Alternative (raw) message store (i.e. instead of maildir)
Vladimir Marek
Vladimir.Marek at Oracle.COM
Tue Aug 14 09:50:44 PDT 2012
> >> > - fuse zip stores all changes in memory until unmounted
> >> > - fuse zip (and libzip for that matter) creates new temporary file when
> >> > updating archive, which takes considerable time when the archive is
> >> > very big.
> >>
> >> This isn't much of a hastle if you have maildir per time period and
> >> archive off. Maybe if you sync flags it may be...
> >
> > That might be interesting solution, maildir per time period.
>
>
> Although using a zip file through FUSE as a maildir store is not
> much better in my opinion.
>
> This is because it still doesn't solve the syscall overhead. For
> example just going through the list of files to find those that
> changed requires the following syscalls:
> * reading the next directory entry (which is amortized as it reads
> them in a batch, but the batch size is limited, should we say 1
> syscall per 10 files?);
> * stat-ing the file;
>
> Now by adding FUSE we add an extra context switch for each syscall...
>
> Although this issue would be problematic only for reindexing, but still...
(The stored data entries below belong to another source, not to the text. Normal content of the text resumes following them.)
/-! ### The SETVL at the allocator (R126) -/

theorem setsLength_iff (i : Instr) :
    setsLength i = true ↔ (∃ d a v, i = .setvl d a v) ∨ ∃ d v l, i = .setvli d v l := by
  unfold setsLength
  split
  · next d a v => exact iff_of_true rfl (.inl ⟨d, a, v, rfl⟩)
  · next d v l => exact iff_of_true rfl (.inr ⟨d, v, l, rfl⟩)
  · next h1 h2 =>
    refine iff_of_false (by decide) ?_
    rintro (⟨d, a, v, rfl⟩ | ⟨d, v, l, rfl⟩)
    · exact h1 d a v rfl
    · exact h2 d v l rfl

theorem runOn_iff (c : Ctx) (a : Word) (es : List VqEntry) : c.runOn a es = true ↔
    (∀ j x, es[j]? = some x → x.addr = a + BitVec.ofNat 64 (4 * j)) ∧ c.pc = a + BitVec.ofNat 64 (4 * es.length) := by
  induction es generalizing a with
  | nil =>
    rw [Ctx.runOn, beq_iff_eq, List.length_nil, Nat.mul_zero, BitVec.add_zero, eq_comm]
    exact ⟨fun h => ⟨fun j x hx => absurd hx (by simp), h⟩, And.right⟩
  | cons e es ih =>
    have hstep : ∀ n : Nat, a + 4 + BitVec.ofNat 64 (4 * n) = a + BitVec.ofNat 64 (4 * (n + 1)) := fun n => by
      rw [show 4 * (n + 1) = 4 + 4 * n by ring, BitVec.ofNat_add, BitVec.add_assoc]
      rfl
    rw [Ctx.runOn, Bool.and_eq_true, beq_iff_eq, ih, List.length_cons, hstep]
    constructor
    · rintro ⟨he, hrun, hpc⟩
      refine ⟨fun j x hx => ?_, hpc⟩
      cases j with
      | zero =>
        rw [List.getElem?_cons_zero, Option.some_inj] at hx
        rw [← hx, he]
        simp
      | succ j => rw [hrun j x hx, hstep]
    · rintro ⟨hrun, hpc⟩
      refine ⟨by rw [hrun 0 e rfl]; simp, fun j x hx => ?_, hpc⟩
      rw [hrun (j + 1) x hx, hstep]

/-- A list is cut before its first element with a property. -/
theorem cut_iff {α : Type} (p : α → Bool) (l older rest : List α) (e : α) :
    l.takeWhile (fun x => !(p x)) = older ∧ l.dropWhile (fun x => !(p x)) = e :: rest ↔
      l = older ++ e :: rest ∧ (∀ x ∈ older, ¬p x = true) ∧ p e = true := by
  constructor
  · rintro ⟨rfl, hdrop⟩
    refine ⟨by rw [← hdrop, List.takeWhile_append_dropWhile], fun x hx => ?_, ?_⟩
    · simpa using List.mem_takeWhile_imp hx
    · have h := List.head?_dropWhile_not (fun x => !(p x)) l
      rw [hdrop] at h
      simpa using h
  · rintro ⟨rfl, holder, he⟩
    have hpos : ∀ x ∈ older, (!(p x)) = true := fun x hx => by simpa using holder x hx
    rw [List.takeWhile_append_of_pos hpos, List.dropWhile_append_of_pos hpos, List.takeWhile_cons_of_neg (by simp [he]),
      List.dropWhile_cons_of_neg (by simp [he]), List.append_nil]
    exact ⟨rfl, rfl⟩

/-- What the model finds at the allocator is the oldest SETVL of the queue, where scalar decode stands behind it. -/
theorem atAllocator_iff (c : Ctx) (older : List VqEntry) (e : VqEntry) (rest : List VqEntry) :
    c.atAllocator = some (older, e :: rest) ↔ AtAllocator c older e rest := by
  have hcut := cut_iff (fun x : VqEntry => setsLength x.instr) c.vq older rest e
  have hrun := runOn_iff c e.addr (e :: rest)
  simp only [setsLength_iff] at hcut
  unfold Ctx.atAllocator AtAllocator
  dsimp only
  constructor
  · intro h
    split at h
    · cases h
    · next x xs hdrop =>
      split at h
      · next hgo =>
        rw [Option.some_inj, Prod.mk.injEq, hdrop] at h
        obtain ⟨htake, hx⟩ := h
        obtain ⟨rfl, rfl⟩ := List.cons.inj hx
        obtain ⟨hvq, holder, he⟩ := hcut.1 ⟨htake, hdrop⟩
        rw [hdrop, Bool.and_eq_true, hrun, Bool.not_eq_true'] at hgo
        exact ⟨hvq, holder, he, hgo.1, hgo.2.1, hgo.2.2⟩
      · cases h
  · rintro ⟨hvq, holder, he, hpassed, haddr, hpc⟩
    obtain ⟨htake, hdrop⟩ := hcut.2 ⟨hvq, holder, he⟩
    rw [hdrop, htake]
    dsimp only
    rw [hpassed, hrun.2 ⟨haddr, hpc⟩]
    rfl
That's a price I would be willing to pay to have single file instead of
many.
> > But still
> > fuse zip caches all the data until unmounted. So even with just reading
> > it keeps growing (I hope I'm not accusing fuse zip here, but this is my
> > understanding form the code). This could be simply alleviated by having
> > it periodically unmounted and mounted again (perhaps from cron).
>
> I think there is an option for FUSE mount to specify if the data
> should be cached by the kernel or not, as such this shouldn't be a
> problem for FUSE itself, except if the Zip FUSE handler does some
> extra caching.)
To my understanding it's the handler itself.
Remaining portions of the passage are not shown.